A reflected cross-site scripting vulnerability has been identified in the WP Engine Advanced Custom Fields Pro and Free plugins, affecting versions 6.1.5 and prior. This vulnerability allows unauthenticated users to inject malicious scripts that could be executed by users with administrative privileges, potentially leading to the theft of sensitive information or privilege escalation on the WordPress site.

A stored cross-site scripting vulnerability has been identified in the Mega Addons For WPBakery Page Builder WordPress plugin, affecting versions prior to 4.3.0. The issue arises because the plugin fails to properly validate and escape certain shortcode attributes before rendering them on pages or posts. This flaw enables users with contributor roles and above to inject malicious scripts that are executed when the content is viewed.

A stored cross-site scripting vulnerability has been identified in the Ultimate Carousel for WPBakery Page Builder WordPress plugin, affecting versions through 2.6. The issue arises because the plugin fails to properly validate and escape certain shortcode attributes before rendering them on pages or posts.

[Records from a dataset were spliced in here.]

-- ==== Sys2Proof/Machine/Extract.lean ====
section
/-! DEFINITION. The command `EXTRACT` (40_extract.md). -/

namespace Sys2Proof.Machine

/-- The checks of `EXTRACT` in order: the reference `x[1]`, then the field `x[2]`, `x[3]`
(40_extract.md R91). -/
def extractChecks (s : State) : List (Bool × Cause) :=
  [ (s.refValid s.x1, .refRange),
    (s.fieldExists s.x2.toNat s.x3.toNat, .fieldRange) ]

/-- `x[0] <- zext_32(extract(x[1], x[2], x[3]))` (40_extract.md R94). -/
def extractEffect (s : State) : State :=
  { s with x0 := BitVec.ofNat 32 (s.extract (rowRef s.x1) s.x2.toNat s.x3.toNat) }

/-- `EXTRACT` (40_extract.md R90, R91, R94). -/
def execExtract (s : State) : Host.Outcome State Fault Refusal :=
  command (encode .extract) extractChecks extractEffect s

end Sys2Proof.Machine
end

This flaw enables users with a contributor role or higher to execute stored cross-site scripting attacks.

A session validation vulnerability has been identified in Apache Superset versions prior to and including 2.0.1. The issue arises in installations that have not changed the default SECRET_KEY, which is used to sign session cookies and encrypt sensitive database information. This vulnerability allows an attacker to authenticate and access unauthorized resources. However, it does not impact Superset administrators who have modified the SECRET_KEY as recommended. All Superset installations should set a unique, secure, random SECRET_KEY.

A local file inclusion (LFI) vulnerability has been identified in the Pricing Tables for WPBakery Page Builder WordPress plugin, affecting versions prior to 3.0. The vulnerability arises because the plugin fails to properly validate certain shortcode attributes before using them to generate file paths for include functions. This oversight allows authenticated users, including subscribers, to exploit the vulnerability and perform LFI attacks.

A stored cross-site scripting vulnerability has been identified in the Pricing Tables for WPBakery Page Builder WordPress plugin, affecting versions prior to 3.0. The issue arises because the plugin fails to properly validate and escape certain shortcode attributes before rendering them on a page or post. This flaw enables users with a contributor role or higher to execute stored cross-site scripting attacks.

A cross-site scripting vulnerability has been identified in the Google Analytics Top Content Widget Plugin for WordPress, affecting versions prior to 1.5.6. The issue arises from an unknown functionality in the file class-tgm-plugin-activation.php, allowing remote attackers to inject malicious scripts.

A vulnerability allowing an out-of-bounds write has been identified in the IOSurfaceAccelerator component of Apple iOS, iPadOS, and macOS. This issue could enable an application to execute arbitrary code with kernel privileges. The vulnerability arises from insufficient input validation. Apple has acknowledged reports of active exploitation of this vulnerability.

A use-after-free vulnerability has been identified in the WebKit component of multiple Apple products, including iOS, iPadOS, macOS Ventura, and Safari. This vulnerability arises from improper memory management, which can be exploited by processing maliciously crafted web content, leading to arbitrary code execution. Apple is aware of reports suggesting that this vulnerability may have been actively exploited.

A reflected cross-site scripting vulnerability has been identified in the WordPress Amazon S3 Plugin, affecting versions prior to 1.6. The issue arises because the plugin fails to properly sanitize and escape a parameter before displaying it on the page. This vulnerability could be exploited against users with high privileges, such as administrators.

A reflected cross-site scripting vulnerability has been identified in the I Thirteen Web Solution Continuous Image Carousel With Lightbox plugin for WordPress, affecting versions through 1.0.15. This vulnerability allows attackers to inject malicious scripts that could be executed when users visit the affected site.